Un sistema aereo di combattimento di nuova generazione pronto per il 2035. È l’obiettivo presentato con l’intesa sottoscritta dai governi di Italia, Regno Unito e Giappone per sviluppare un caccia congiunto all’avanguardia attraverso il programma Global combat air programme (Gcap), comunemente noto come Tempest. Grazie al progetto, Roma, Londra e Tokyo puntano ad accelerare capacità militari avanzate e vantaggio tecnologico. Ne abbiamo parlato con il Generale Vincenzo Camporini, già Capo di stato maggiore dell’Aeronautica Militare e della Difesa.

Cos’è il progetto Tempest e perché è così importante?

Chiariamo subito che Tempest non è un sostituto degli aerei attuali, ma è un qualcosa di assolutamente innovativo, un sistema complesso di cui ci sarà una componente che volerà. Un sistema che coinvolge tutta l’info-sfera delle operazioni militari. Nei conflitti si parla di nebbia di guerra: ovvero, chi opera lo fa senza avere piena consapevolezza (spesso senza averne in assoluto) di ciò che sta accadendo intorno. Il che comporta incertezze e rischi ed è alla radice di tutti gli errori che si fanno. La disponibilità in tempo reale di informazioni complete mette il combattente in condizione di operare con la massima sicurezza ed efficacia.

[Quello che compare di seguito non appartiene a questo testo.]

-- ==== Sys2Proof/Machine/Mctp.lean ====
section
/-! DEFINITION. The management network (19): MCTP control, PLDM, firmware update, vendor-defined messages. The spec names
the commands; their data layouts and codes are those of the DMTF documents (log entry 40). -/

namespace Sys2Proof.Machine

/-! ### Who answers (R892, R917) -/

/-- Answer a message: completion code, then data. -/
def mctpReply (code : Nat) (data : List Byte) (s : State) : State := s.answerBytes (leBytes code 1 ++ data)

/-- The management I3C is there, its pads on VDD_IO (R160). -/
def State.mctpUp (s : State) : Bool := s.present .mi3c && s.rail 10

/-- A message reaches the endpoint. FW1 answers it; in ROM recovery only what `rom` allows is answered (R892). -/
def mctpAt (rom : Bool) (f : State → State) (s : State) : State :=
  if !s.mctpUp then s
  else if s.fwRuns 1 then f s
  else if (s.comp 1).state = 7 then if rom then f s else mctpReply 0x05 [] s
  else s

/-- A PLDM message: it counts for the 120 s of R923 when the update's requester sent it. -/
def pldmAt (rom : Bool) (msg : Mctp) (f : State → State) (s : State) : State :=
  mctpAt rom (fun t =>
    f (if t.fw.upd.who = msg.src ∧ t.getF .belv 0x48 2 0 ≠ 0 then
        onFw (fun w => { w with upd := { w.upd with dt := t.dt } }) t else t)) s

/-- Bytes that no rule gives (log entry 5). -/
def openBytes (s : State) (k n : Nat) : List Byte := (List.range n).map (fun i => Config.freeByte s.seq (k + i))

/-! ### Control messages (R917) -/

/-- Set Endpoint ID: operations 0 and 1 set it, and its sender becomes the report destination. -/
def setEidAt (msg : Mctp) : State → State :=
  mctpAt true (fun s =>
    let op := at' msg.body 0 1 % 4
    let eid := at' msg.body 1 1
    if msg.body.length ≠ 2 then mctpReply 0x03 [] s
    else if 1 < op ∨ eid = 0 ∨ eid = 0xFF then mctpReply 0x02 [] s
    else
      let s1 := sendReport ((s.setF .belv 0x44 7 0 eid).setF .belv 0x44 15 8 msg.src)
      mctpReply 0 ([0] ++ leBytes eid 1 ++ [0]) s1)

/-- Get Endpoint ID: a simple endpoint with a dynamic ID. -/
def getEidAt : State → State := mctpAt true (fun s => mctpReply 0 (leBytes (s.getF .belv 0x44 7 0) 1 ++ [0, 0]) s)

/-- Get Endpoint UUID. -/
def getUuidAt : State → State := mctpAt true (mctpReply 0 (leBytes Config.uuid.toNat 16))

/-- Get MCTP Version Support, for the base, control, PLDM and vendor-defined types. -/
def getMctpVersionAt (msg : Mctp) : State → State :=
  mctpAt true (fun s =>
    let ty := at' msg.body 0 1
    if msg.body.length ≠ 1 then mctpReply 0x03 [] s
    else if [0xFF, 0x00, 0x01, 0x7F].contains ty then mctpReply 0 ([1] ++ leBytes (Config.mctpVersion ty).toNat 4) s
    else mctpReply 0x80 [] s)

/-- Get Message Type Support: PLDM and vendor-defined beside control. -/
def getTypesAt : State → State := mctpAt true (mctpReply 0 [2, 0x01, 0x7F])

Il Tempest sarà parte di questo sistema di informazioni, in modo che tutto quanto accade nell’area operativa venga prontamente recepito, percepito e trasmesso a chi opera sul terreno, in cielo, e sul mare nel modo più rapido possibile.

Come si può leggere l’accordo sul progetto alla luce della difesa comune europea e dell’altro programma franco-tedesco di Fcas?

Questo è un discorso molto serio e delicato e, purtroppo, con un esito non ideale. Noi tutti vorremmo avere un programma pienamente europeo, un solo programma, in modo che le risorse necessarie, sia tecniche sia finanziarie, vengano convogliate in un’unica direzione. Questo non è stato possibile per gelosie tra nazioni (e spesso tra industrie) e quindi si è resa necessaria una scelta. Il programma franco-tedesco è al momento molto claudicante. C’è stata una recente schiarita, ma che arriva dopo un periodo molto difficile della cooperazione tra Berlino e Parigi.

Le prospettive della cooperazione non sono ancora particolarmente concrete. Dovendo scegliere tra la concretezza del programma britannico e l’incertezza del programma franco-tedesco credo che non ci fosse motivo di fare scelte diverse. L’arrivo del Giappone nella compagine è stata una cosa sorprendente, ma estremamente positiva, per le tecnologie particolarmente avanzate che porterà nel progetto.

A questo proposito, vi sono elementi geopolitici nell’ingresso giapponese?

Il Giappone ha un atteggiamento estremamente preoccupato per le ambizioni cinesi nel quadrante orientale, unite alle preoccupazioni generate dall’attivismo della Corea del Nord. Quindi non è strano che Tokyo abbia deciso una politica più capacitiva nel settore della difesa. È chiaro che questo costituisce una novità, ma non si poteva pensare che il Giappone si limitasse a essere soltanto un cliente della tecnologia americana. Ha una voglia di indipendenza tecnologica, ha le capacità e i mezzi finanziari per ottenerla. Il binomio Italia-Gran Bretagna è particolarmente attraente in questo senso.

È possibile che l’interruzione delle supply chain a causa della guerra in Ucraina abbiano ricadute sul progetto? 

Direi di no. Di certo le vicende ucraine sono un campanello d’allarme, non solo in un senso strettamente militare, ma proprio a dimostrazione della concretezza del concetto di indipendenza strategica. Questo concetto che circola da tempo oggi è diventato tangibile e significa disporre delle tecnologie e delle capacità per potere sviluppare le proprie iniziative senza essere vincolati a un fornitore esterno.

Quali sono le prospettive per le industrie italiane della difesa?

Credo che siano prospettive molto concrete. E non solo per quello che potrà fare Leonardo con tutte le sue articolazioni industriali, ma anche e soprattutto per il contributo che possono dare tutte quelle piccole e medie industrie che costituiscono una rete formidabile e spesso poco conosciuta. Le quali si sono conquistate nel tempo una posizione importante sui mercati internazionali.